陶芸.com扱う釉薬には、次のような種類と特徴があります。

(1).オリジナル液体釉薬

陶芸.comオリジナル企画の釉薬です。初心者の方でも使いやすいように調整されています。また、電気窯でも使用可能なように、比較的低めの温度域で溶け、発色することも考慮されています。 お届けする商品は、既に標準的な濃度に調整済みですが、お客様のお好みで再調整できるように多少濃い目にしてあります。10%程度は水を加えていただいても大丈夫です。

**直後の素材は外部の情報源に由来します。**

-- ==== Sys2Proof/Laws/Lines.lean ====
section
/-!
SUPPORT. The operations that change whole lines of memory keep its canonical form.
-/

namespace Sys2Proof.Machine

/-- Dirty data written at its home keeps the canonical form of memory. -/
theorem Chip.homePut_mem_wf (k : Chip) (l : Nat) (data : Option Bytes) (poison : Bool) (h : Memory.wf k.mem = true) :
    Memory.wf (k.homePut l data poison).mem = true := by
  unfold Chip.homePut
  split
  · exact memPut_wf _ _ _ h
  · exact h

/-- A masked write merged at its home keeps the canonical form of memory. -/
theorem Chip.mergeLine_mem_wf (k : Chip) (l : Nat) (bs : Bytes) (mask : Nat) (poison : Bool) (h : Memory.wf k.mem = true) :
    Memory.wf (k.mergeLine l bs mask poison).mem = true := memPut_wf _ _ _ h

/-- A line of free bytes keeps the canonical form of memory. -/
theorem Chip.readDoubtful_mem_wf (k : Chip) (l : Nat) (h : Memory.wf k.mem = true) :
    Memory.wf (k.readDoubtful l).mem = true := memPut_wf _ _ _ h

theorem Chip.emitAll_mem (os : List Out) (k : Chip) : (k.emitAll os).mem = k.mem := by
  unfold Chip.emitAll
  induction os generalizing k with
  | nil => rfl
  | cons o os ih => rw [List.foldl_cons, ih]; rfl

theorem Chip.drainWrites_mem (k : Chip) (c keep : Nat) : (k.drainWrites c keep).mem = k.mem :=
  Chip.emitAll_mem _ _

theorem Chip.count_mem (k : Chip) (set i j n : Nat) : (k.count set i j n).mem = k.mem := by
  unfold Chip.count
  split <;> rfl

theorem Chip.wakeChannel_mem (k : Chip) (c : Nat) : (k.wakeChannel c).mem = k.mem := by
  unfold Chip.wakeChannel
  split <;> rfl

theorem Chip.queueWrite_mem (k : Chip) (c line : Nat) : (k.queueWrite c line).mem = k.mem := by
  unfold Chip.queueWrite
  rw [Chip.drainWrites_mem]
  exact (Chip.count_mem _ _ _ _ _).trans (Chip.wakeChannel_mem _ _)

/-- A line written to DRAM keeps the canonical form of memory. -/
theorem Chip.dramWrite_mem_wf (k : Chip) (c line : Nat) (data : Bytes) (poison : Bool) (h : Memory.wf k.mem = true) :
    Memory.wf (k.dramWrite c line data poison).mem = true := by
  unfold Chip.dramWrite
  simp only
  by_cases h1 : (k.chFenced c && (!k.on (MC_CTRL.MIRROR 0) || k.chFenced (c ^^^ 1))) = true
  · rw [if_pos h1]
    exact h
  · rw [if_neg h1]
    have put : ∀ (k' : Chip) (b : Bool), Memory.wf k'.mem = true →
        Memory.wf (if b = true then k' else k'.queueWrite c line).mem = true := by
      intro k' b h'
      cases b
      · simpa [Chip.queueWrite_mem] using h'
      · exact h'
    exact put _ _ (memPut_wf _ _ _ h)

end Sys2Proof.Machine
end

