-- ==== Sys2Proof/WellFormed.lean ====
section
/-!
DEFINITION. Well-formed commands: every operand names something that the package has and fits the width its rule gives.
-/

namespace Sys2Proof

/-- The addresses of the package (R7, R565). -/
def paLimit : Nat := 2 ^ 52

/-- The numbers of 64-byte lines of the physical address space. -/
def lineLimit : Nat := 2 ^ 46

/-- The requester of an access (R443, R468). -/
def By.limits (b : By) : List (Nat × Nat) := [(b.source, 16), (b.id, 65536), (b.w, 2)]

/-- An access to a register page (R11). -/
def Access.limits (a : Access) : List (Nat × Nat) := [(a.addr, paLimit), (a.size, 17), (a.value, 2 ^ 64)] ++ a.who.limits

/-- The fields of a Conos frame (R176, R177). -/
def Frame.limits (f : Frame) : List (Nat × Nat) :=
  [(f.kind, 8), (f.vc, 4), (f.op, 16), (f.linkSeq, 65536), (f.linkAck, 65536), (f.dst, 16384), (f.src, 16384),
   (f.window, 1024), (f.ttl, 256), (f.creditVc, 4), (f.credit, 64), (f.flowSeq, 2 ^ 32), (f.arg, 2 ^ 32),
   (f.body.length, 225)]

/-- The fields of a flit (R318, R324). -/
def Flit.limits (f : Flit) : List (Nat × Nat) := [(f.net, 4), (f.vc, 4), (f.src, 4096), (f.dst, 4096), (f.seq, 1024)]

/-- The fields of IDENT (R347). -/
def SbIdent.limits (m : SbIdent) : List (Nat × Nat) :=
  [(m.genMax, 256), (m.genMin, 256), (m.index, 256), (m.port, 256), (m.width, 256), (m.hash, 2 ^ 32)]

/-- A coherence request (R299): 12 is an agent without a cache. -/
def CohMsg.limits (m : CohMsg) : List (Nat × Nat) := [(m.die, 13), (m.line, lineLimit)] ++ m.who.limits

/-- One error of a DRAM access (R375). -/
def DevErr.limits (e : DevErr) : List (Nat × Nat) := [(e.line, lineLimit), (e.rank, 4), (e.sub, 2), (e.device, 10)]

/-- A change of the configuration space of a host function. -/
def FnChange.limits : FnChange → List (Nat × Nat)
  | .vfEnable _ => []
  | .numVfs n => [(n, 256)]
  | .busMaster fn _ => [(fn, 256)]
  | .powerState fn _ => [(fn, 256)]
  | .msixEnable fn _ => [(fn, 256)]
  | .functionMask fn _ => [(fn, 256)]
  | .vectorMask fn v => [(fn, 256), (v, 2048)]
  | .vectorEntry fn v a d => [(fn, 256), (v, 2048), (a, 2 ^ 64), (d, 2 ^ 32)]
  | .readRequestSize fn c => [(fn, 256), (c, 8)]
  | .tenBitTags fn _ => [(fn, 256)]
  | .linkControl a => [(a, 16)]

/-- The target of a stash (R277, R314). -/
def Stash.limits : Stash → List (Nat × Nat)
  | .hart h => [(h, 288)]
  | .die d => [(d, 12)]

@[inherit_doc Stash.limits] def StashWay.limits : StashWay → List (Nat × Nat)
  | .l2 h => [(h, 288)]
  | .open => []
  | .staging e => [(e, 24)]

/-- The unit of a bridge (R330). -/
def BridgeOf.limits : BridgeOf → List (Nat × Nat)
  | .port p => [(p, 24)]
  | .tile t => [(t, 336)]
  | .other => []

/-- What Gunel finds at a start (R511 to R517): the lists have one entry per slot, die, tile or engine. -/
def StartFacts.limits (f : StartFacts) : List (Nat × Nat) :=
  [(f.gunelGood.length, 3), (f.secureGood.length, 3), (f.dieGood.length, 13), (f.tileGood.length, 337),
   (f.engineGood.length, 25), (f.dimms, 3), (f.ranks, 5), (f.gib, 1025), (f.measurement.length, 49), (f.secureTop, 2 ^ 26)]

なお、なるべく使いやすい状態でお届けするように心がけておりますが、在庫期間などにより、濃くなったり、固まっている場合もあります。釉薬に含まれる成分の種類によって、程度は様々ですが、 液体釉薬の宿命的なものですので、ご了承ください。
濃くなったり、固まりつつある場合は、ボトルから釉薬容器に取り出したあと(5リットル容器は容器をカッターなどで破り取り出してください)、 いきなり水で薄めずによく攪拌して様子をみてください。水気がなくなったように見えますが、攪拌すると成分と水が分かれ、思ったよりも水気が出てきます。その後に、お好みに応じて水を加えて調整してください。素焼きのかけらを3秒程度浸して1㎜程度の厚みがつけば標準的な濃度です。わかりにくい方は、ボーメ計を使い、40~50度の範囲に収まれば、標準的です。

(2).初心者用粉末釉薬(新日本造形製)

新日本造形製の粉末釉薬は、初心者の方でも気軽に使用できる扱いやすさと、上級者でも満足のいく発色をするのが特長の釉薬です。発色も安定しており、焼くたびに違うということも少ないです。
薄める水の量は、それぞれの袋に記載されていますが、目安としては、1kg対して800~1000ccです(正確には袋の表示でご確認ください)。粉末を釉薬容器に入れた後、一気に水を加えるのではなく、少なめに注ぎ、よく攪拌しながら徐々に水を加えていってください。濃度は、液体釉薬の項目で触れた具合ですが、粗方溶けたこんだ後、100目~150目(80~120メッシュ)くらいのふるいに通し、漉してあげるとより良いかと思います。

(3).上級者用釉薬(日本陶料製・伊勢久製)

基礎釉薬に分類されるものは、日本陶料製の粉末釉薬で、安定した釉薬ですので、水を加えて攪拌後、お好みの濃度に調整してください。標準的にはボーメ計で40度程度です。水の量は1kgに対して、800ccが基本です。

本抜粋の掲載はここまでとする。